[Extracted data entries]
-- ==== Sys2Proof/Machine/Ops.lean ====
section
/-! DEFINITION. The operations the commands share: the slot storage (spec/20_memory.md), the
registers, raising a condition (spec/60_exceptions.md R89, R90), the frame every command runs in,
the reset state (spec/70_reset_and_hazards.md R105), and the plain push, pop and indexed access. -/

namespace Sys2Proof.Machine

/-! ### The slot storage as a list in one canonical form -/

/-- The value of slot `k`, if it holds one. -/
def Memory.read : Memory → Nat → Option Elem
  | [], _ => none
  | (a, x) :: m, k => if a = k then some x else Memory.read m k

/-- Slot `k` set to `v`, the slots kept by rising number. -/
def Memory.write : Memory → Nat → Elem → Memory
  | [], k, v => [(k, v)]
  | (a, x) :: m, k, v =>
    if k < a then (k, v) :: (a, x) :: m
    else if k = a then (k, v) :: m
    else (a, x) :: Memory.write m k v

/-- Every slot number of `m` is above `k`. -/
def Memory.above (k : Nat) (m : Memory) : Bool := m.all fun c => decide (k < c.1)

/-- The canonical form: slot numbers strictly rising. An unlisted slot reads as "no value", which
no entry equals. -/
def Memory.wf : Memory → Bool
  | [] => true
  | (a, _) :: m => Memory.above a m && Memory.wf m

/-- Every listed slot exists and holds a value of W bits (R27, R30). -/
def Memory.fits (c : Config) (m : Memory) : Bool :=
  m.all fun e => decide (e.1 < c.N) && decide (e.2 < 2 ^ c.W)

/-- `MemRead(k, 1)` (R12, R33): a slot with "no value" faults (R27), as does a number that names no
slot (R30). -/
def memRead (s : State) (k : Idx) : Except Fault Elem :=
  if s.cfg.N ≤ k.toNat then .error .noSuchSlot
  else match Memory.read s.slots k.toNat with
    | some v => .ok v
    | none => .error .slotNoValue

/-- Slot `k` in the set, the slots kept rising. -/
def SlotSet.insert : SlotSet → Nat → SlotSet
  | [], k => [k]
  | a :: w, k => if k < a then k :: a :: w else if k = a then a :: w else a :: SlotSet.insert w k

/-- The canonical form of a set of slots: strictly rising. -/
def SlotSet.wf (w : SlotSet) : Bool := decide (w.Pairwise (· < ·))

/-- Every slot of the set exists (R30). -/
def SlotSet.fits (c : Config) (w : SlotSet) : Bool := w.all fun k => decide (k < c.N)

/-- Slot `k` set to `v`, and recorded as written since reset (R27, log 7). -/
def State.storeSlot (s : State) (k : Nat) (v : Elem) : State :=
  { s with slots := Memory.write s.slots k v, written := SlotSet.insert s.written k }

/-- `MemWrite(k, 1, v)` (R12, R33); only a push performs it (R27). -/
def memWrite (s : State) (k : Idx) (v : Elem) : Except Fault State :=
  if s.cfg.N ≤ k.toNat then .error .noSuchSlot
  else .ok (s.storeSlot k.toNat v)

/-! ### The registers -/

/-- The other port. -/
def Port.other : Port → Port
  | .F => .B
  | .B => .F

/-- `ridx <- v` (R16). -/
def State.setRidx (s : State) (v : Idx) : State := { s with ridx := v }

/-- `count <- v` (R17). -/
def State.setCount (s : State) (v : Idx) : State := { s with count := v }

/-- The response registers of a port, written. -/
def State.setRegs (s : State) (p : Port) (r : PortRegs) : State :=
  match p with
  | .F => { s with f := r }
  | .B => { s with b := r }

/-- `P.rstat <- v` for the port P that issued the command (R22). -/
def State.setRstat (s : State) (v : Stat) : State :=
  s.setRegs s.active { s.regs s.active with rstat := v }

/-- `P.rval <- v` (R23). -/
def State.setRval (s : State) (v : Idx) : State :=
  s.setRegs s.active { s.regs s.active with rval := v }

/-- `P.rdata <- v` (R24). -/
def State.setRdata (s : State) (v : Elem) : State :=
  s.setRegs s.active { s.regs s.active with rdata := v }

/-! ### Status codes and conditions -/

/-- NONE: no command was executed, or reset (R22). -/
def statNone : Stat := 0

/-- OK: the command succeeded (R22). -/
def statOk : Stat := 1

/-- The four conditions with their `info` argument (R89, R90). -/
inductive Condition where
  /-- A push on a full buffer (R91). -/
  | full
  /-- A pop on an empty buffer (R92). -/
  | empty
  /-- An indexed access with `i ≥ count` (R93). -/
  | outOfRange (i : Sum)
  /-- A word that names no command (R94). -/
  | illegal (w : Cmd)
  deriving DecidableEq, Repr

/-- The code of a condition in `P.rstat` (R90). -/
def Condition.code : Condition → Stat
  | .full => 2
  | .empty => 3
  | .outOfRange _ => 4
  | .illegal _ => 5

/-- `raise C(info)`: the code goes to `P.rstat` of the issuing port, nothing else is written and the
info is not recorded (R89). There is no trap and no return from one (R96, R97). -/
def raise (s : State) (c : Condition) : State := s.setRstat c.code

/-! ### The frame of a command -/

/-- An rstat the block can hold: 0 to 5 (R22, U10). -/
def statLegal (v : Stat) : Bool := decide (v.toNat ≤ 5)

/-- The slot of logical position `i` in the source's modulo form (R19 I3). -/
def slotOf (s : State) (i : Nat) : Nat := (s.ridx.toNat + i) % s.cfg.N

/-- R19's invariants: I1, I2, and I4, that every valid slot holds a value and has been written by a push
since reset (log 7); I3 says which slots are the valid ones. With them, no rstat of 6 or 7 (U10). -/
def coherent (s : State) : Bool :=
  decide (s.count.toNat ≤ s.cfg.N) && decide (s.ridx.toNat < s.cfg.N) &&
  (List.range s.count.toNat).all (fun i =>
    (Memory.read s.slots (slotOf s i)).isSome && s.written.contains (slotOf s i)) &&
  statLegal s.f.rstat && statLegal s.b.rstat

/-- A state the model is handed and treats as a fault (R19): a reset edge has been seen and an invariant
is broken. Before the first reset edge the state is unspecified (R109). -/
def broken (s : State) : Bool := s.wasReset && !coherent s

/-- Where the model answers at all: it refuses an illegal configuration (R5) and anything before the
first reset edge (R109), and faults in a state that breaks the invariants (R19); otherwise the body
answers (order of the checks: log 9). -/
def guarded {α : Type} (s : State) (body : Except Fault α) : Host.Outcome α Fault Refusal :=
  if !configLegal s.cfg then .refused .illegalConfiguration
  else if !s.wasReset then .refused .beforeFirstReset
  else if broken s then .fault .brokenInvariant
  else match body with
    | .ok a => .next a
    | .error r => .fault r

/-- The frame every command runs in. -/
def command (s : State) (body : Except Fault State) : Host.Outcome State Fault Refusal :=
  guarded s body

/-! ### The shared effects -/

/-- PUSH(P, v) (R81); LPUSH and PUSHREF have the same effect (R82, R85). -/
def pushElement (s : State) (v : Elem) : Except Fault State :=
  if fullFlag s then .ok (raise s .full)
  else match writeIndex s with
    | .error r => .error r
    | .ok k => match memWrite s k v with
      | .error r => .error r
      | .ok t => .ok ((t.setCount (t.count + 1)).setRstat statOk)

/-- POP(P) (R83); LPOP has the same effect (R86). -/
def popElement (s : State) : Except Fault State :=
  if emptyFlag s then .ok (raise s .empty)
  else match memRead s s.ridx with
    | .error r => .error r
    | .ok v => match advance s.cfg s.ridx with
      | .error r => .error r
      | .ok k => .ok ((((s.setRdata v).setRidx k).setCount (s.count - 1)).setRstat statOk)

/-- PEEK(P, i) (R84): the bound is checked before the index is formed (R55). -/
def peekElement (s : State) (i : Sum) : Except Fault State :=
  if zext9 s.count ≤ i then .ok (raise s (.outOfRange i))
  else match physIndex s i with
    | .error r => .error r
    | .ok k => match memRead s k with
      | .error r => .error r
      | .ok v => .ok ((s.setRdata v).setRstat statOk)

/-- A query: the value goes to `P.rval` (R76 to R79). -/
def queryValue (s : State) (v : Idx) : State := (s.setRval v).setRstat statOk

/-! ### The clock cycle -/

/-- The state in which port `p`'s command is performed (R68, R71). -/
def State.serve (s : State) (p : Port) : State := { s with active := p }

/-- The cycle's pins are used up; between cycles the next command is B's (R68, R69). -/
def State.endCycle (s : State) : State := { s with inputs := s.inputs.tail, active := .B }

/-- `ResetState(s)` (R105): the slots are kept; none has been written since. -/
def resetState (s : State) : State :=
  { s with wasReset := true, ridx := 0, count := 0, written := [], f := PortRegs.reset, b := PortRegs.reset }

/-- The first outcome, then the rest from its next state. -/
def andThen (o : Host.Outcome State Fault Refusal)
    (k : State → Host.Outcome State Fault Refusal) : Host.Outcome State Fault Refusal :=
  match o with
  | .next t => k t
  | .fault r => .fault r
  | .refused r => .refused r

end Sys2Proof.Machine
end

--

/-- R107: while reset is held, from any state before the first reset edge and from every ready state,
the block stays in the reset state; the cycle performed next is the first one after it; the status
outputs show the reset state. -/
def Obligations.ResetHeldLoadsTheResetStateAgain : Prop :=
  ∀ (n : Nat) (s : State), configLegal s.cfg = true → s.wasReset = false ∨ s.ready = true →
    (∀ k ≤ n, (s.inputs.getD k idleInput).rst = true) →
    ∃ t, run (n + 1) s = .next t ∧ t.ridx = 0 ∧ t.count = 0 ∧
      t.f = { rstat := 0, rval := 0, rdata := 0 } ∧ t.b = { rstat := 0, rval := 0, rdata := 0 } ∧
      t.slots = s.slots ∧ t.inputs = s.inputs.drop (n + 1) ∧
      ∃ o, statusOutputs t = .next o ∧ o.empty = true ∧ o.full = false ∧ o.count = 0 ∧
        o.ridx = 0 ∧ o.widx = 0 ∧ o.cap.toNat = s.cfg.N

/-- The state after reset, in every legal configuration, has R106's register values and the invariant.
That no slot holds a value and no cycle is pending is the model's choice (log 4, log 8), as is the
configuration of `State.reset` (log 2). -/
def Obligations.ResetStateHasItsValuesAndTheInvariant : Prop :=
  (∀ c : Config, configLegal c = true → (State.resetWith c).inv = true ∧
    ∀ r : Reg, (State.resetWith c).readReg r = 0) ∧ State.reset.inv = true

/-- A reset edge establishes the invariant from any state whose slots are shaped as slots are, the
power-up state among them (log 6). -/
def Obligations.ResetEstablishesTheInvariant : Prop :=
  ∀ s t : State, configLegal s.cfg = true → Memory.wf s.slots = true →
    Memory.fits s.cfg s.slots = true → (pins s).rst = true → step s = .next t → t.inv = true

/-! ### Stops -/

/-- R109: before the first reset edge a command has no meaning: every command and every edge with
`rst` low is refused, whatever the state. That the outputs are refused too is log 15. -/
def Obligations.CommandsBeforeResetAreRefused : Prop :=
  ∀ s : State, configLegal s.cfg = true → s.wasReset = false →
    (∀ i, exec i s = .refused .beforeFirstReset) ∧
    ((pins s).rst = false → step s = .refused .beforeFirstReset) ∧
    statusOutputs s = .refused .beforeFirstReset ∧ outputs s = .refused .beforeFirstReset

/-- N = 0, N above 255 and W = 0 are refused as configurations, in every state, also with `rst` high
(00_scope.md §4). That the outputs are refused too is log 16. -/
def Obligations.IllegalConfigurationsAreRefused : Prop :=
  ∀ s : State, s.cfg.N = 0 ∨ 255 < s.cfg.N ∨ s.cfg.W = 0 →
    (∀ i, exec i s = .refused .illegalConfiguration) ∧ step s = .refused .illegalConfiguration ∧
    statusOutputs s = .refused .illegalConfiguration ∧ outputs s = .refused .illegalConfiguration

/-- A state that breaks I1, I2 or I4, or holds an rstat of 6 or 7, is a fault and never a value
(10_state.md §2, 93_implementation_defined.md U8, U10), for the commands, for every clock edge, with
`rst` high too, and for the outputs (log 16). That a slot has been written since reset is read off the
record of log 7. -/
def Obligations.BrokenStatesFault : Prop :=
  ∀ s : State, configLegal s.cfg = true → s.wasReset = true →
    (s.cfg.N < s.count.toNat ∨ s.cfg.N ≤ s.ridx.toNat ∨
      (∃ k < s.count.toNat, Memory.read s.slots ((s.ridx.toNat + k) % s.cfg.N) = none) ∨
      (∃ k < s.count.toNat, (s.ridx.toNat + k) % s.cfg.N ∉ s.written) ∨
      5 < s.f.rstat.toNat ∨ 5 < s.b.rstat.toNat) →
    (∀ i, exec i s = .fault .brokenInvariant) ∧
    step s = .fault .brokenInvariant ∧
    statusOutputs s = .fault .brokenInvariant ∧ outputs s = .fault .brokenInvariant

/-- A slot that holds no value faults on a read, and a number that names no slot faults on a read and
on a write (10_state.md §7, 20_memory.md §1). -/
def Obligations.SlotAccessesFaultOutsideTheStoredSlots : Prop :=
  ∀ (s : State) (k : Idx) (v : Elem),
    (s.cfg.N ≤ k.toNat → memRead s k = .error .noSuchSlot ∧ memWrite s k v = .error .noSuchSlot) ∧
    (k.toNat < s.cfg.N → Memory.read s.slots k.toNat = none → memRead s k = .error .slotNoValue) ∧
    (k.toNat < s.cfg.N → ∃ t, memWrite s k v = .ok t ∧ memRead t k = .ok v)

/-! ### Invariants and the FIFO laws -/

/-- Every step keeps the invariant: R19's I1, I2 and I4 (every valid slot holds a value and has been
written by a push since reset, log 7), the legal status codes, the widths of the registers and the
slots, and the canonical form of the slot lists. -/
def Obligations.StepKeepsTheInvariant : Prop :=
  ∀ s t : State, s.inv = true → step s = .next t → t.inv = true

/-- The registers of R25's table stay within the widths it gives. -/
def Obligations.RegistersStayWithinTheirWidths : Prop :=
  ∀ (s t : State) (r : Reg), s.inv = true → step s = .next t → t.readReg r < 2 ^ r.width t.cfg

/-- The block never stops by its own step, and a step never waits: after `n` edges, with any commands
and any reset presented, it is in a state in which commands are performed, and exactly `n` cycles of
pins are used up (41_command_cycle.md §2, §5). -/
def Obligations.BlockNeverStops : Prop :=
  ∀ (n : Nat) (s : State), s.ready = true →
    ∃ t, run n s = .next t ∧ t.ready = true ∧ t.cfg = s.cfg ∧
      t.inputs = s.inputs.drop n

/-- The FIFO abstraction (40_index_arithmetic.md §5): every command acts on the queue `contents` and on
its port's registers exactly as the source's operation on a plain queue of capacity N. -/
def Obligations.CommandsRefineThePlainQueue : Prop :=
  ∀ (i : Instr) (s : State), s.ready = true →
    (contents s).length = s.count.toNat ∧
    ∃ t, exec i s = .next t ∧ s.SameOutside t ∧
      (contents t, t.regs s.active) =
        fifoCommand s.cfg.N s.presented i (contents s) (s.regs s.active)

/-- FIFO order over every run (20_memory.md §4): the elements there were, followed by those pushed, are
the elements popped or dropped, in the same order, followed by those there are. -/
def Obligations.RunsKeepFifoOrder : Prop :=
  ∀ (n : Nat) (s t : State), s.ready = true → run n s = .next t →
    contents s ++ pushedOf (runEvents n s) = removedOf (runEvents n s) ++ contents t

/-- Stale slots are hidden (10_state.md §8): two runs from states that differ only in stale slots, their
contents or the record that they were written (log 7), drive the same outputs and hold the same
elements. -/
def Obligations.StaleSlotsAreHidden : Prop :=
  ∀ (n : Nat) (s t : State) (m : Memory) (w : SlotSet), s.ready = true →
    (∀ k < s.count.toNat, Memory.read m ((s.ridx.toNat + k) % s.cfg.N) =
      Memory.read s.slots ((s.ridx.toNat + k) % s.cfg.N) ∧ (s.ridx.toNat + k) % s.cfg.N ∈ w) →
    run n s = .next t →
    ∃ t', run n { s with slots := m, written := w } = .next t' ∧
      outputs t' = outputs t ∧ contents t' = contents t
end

...

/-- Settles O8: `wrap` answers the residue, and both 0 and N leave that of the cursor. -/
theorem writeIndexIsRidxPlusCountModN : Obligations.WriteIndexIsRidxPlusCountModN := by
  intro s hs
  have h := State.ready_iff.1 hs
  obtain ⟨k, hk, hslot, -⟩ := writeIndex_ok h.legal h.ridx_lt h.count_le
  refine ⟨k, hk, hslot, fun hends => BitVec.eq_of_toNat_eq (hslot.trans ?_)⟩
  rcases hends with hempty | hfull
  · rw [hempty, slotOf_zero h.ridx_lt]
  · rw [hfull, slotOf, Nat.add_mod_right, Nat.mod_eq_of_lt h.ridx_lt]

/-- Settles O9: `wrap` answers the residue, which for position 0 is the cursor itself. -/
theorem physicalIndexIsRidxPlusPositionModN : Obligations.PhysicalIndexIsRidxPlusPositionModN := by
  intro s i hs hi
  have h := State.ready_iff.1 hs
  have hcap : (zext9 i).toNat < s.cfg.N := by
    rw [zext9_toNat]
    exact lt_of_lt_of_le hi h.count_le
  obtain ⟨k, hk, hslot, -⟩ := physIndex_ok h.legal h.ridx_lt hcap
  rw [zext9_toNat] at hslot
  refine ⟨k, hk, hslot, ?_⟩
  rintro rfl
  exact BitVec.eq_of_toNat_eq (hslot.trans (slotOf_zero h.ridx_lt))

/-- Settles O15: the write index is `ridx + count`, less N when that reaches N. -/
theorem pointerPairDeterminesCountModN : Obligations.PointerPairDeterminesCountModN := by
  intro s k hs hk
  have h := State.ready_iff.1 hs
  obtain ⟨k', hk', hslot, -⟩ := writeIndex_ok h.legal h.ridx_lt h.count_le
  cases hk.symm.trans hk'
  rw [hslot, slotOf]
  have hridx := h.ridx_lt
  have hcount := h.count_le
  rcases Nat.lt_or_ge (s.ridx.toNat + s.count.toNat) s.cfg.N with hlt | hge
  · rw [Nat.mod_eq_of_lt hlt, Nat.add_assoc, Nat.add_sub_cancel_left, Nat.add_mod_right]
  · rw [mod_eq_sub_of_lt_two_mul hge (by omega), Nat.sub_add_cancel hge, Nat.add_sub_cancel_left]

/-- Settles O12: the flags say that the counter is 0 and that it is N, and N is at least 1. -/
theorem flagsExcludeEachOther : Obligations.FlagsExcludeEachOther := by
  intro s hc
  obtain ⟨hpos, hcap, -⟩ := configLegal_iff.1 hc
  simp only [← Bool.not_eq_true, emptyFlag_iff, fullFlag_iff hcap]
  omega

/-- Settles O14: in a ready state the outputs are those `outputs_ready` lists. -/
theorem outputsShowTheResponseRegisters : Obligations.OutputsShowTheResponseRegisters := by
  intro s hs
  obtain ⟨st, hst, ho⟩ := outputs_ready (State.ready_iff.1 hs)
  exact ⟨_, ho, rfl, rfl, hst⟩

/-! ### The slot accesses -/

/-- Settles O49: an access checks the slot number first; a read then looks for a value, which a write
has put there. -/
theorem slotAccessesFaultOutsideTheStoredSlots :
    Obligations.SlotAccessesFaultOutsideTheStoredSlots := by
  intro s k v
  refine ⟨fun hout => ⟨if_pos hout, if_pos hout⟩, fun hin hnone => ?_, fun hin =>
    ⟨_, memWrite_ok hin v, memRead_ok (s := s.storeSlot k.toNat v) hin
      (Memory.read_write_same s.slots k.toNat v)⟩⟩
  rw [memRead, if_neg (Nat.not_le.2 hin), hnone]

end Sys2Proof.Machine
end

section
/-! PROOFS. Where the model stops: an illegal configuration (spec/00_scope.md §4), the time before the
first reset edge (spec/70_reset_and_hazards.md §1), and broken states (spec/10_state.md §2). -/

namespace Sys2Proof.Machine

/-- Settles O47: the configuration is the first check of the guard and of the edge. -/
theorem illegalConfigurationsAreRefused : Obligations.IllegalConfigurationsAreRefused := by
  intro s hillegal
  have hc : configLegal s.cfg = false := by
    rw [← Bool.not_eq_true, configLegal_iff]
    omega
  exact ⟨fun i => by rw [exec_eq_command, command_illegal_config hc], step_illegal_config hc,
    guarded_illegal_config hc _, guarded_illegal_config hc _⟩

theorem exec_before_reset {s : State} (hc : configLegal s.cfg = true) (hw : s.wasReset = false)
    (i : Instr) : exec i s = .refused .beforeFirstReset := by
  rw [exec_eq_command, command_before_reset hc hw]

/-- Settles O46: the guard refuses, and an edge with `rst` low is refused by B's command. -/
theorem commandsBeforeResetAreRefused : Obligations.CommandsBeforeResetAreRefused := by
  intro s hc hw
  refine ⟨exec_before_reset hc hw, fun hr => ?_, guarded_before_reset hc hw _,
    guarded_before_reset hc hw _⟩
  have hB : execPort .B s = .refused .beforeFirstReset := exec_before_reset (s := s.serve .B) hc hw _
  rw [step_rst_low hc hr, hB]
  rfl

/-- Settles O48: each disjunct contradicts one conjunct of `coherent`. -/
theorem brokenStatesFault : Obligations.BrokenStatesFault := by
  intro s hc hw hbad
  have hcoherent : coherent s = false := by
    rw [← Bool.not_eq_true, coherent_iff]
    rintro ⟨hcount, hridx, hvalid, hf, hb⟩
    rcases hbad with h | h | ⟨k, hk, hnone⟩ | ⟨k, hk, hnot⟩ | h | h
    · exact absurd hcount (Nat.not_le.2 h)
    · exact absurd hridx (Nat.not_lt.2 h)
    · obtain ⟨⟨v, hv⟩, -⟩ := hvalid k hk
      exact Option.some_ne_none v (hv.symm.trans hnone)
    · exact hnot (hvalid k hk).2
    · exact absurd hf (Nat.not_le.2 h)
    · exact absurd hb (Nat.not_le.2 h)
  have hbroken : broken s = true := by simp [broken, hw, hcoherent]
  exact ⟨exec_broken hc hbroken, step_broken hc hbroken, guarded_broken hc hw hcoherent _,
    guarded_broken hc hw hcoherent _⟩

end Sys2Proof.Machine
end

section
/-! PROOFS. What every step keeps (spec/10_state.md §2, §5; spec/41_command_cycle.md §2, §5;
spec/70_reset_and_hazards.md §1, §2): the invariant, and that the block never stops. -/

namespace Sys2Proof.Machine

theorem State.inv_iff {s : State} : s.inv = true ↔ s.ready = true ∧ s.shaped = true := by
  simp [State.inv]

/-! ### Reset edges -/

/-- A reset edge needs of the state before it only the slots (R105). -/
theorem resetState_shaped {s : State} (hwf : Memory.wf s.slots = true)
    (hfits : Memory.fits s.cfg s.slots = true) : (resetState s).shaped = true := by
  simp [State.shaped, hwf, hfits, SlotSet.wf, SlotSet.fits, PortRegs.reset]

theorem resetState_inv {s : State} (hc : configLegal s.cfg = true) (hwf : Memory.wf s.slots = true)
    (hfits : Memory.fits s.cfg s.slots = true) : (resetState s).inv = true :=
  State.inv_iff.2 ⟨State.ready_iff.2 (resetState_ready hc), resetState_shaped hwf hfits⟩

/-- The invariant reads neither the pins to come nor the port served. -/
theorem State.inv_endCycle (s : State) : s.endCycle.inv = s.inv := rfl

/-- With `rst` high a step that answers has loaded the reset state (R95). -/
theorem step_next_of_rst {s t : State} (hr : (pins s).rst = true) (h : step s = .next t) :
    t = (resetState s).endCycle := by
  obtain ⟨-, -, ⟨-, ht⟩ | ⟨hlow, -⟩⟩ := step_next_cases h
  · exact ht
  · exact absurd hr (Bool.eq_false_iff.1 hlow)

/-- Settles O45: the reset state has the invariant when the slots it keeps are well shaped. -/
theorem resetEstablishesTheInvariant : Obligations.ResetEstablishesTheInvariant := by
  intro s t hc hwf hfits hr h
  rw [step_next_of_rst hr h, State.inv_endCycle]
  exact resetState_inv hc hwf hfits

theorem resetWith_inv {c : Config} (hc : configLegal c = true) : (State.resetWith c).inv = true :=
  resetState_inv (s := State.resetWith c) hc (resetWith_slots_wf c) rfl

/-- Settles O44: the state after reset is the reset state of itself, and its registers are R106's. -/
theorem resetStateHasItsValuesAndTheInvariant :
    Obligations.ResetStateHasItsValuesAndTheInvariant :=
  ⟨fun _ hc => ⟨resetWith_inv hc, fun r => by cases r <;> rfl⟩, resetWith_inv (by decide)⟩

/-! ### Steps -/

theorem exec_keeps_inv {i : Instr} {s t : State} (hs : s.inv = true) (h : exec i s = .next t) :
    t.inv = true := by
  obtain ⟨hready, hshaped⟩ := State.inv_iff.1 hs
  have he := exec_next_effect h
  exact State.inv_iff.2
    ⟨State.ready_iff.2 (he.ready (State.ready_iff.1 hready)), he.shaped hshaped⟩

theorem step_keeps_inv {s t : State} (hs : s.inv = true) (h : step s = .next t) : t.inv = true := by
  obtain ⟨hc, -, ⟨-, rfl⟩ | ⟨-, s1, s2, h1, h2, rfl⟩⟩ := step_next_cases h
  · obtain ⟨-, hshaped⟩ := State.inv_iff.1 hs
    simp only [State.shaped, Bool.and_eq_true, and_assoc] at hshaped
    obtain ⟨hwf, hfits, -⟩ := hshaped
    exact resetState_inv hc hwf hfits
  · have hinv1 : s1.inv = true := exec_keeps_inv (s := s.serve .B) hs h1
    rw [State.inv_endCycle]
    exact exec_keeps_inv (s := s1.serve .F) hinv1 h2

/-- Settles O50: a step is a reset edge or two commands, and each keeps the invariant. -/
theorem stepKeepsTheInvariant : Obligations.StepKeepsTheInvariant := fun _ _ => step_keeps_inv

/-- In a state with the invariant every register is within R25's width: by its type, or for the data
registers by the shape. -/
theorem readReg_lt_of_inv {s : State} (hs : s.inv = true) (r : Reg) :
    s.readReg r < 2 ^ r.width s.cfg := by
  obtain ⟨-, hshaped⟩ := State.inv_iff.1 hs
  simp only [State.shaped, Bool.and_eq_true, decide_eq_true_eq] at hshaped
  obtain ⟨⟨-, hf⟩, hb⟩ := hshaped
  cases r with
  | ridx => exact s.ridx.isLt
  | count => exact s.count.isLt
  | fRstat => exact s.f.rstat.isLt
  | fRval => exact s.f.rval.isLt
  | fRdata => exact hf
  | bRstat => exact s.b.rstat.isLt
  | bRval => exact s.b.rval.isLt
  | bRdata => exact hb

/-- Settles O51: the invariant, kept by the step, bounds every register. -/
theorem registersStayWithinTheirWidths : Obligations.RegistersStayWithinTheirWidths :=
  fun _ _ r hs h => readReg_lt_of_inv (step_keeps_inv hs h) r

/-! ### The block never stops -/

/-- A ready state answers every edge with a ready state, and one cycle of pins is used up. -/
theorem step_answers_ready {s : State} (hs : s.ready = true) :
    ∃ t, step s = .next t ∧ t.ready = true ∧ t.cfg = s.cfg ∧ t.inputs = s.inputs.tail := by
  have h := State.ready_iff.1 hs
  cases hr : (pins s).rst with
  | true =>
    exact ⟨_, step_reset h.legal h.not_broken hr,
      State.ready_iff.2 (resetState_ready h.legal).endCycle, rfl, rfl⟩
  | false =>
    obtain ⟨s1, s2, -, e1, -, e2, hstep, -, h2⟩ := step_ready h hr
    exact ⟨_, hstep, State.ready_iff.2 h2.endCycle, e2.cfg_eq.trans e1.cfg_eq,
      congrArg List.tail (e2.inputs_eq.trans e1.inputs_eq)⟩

Requirement »
Report the lines above that contain "goes".

Answer section »
/-- `raise C(info)`: the code goes to `P.rstat` of the issuing port, nothing else is written and the
/-- A query: the value goes to `P.rval` (R76 to R79). -/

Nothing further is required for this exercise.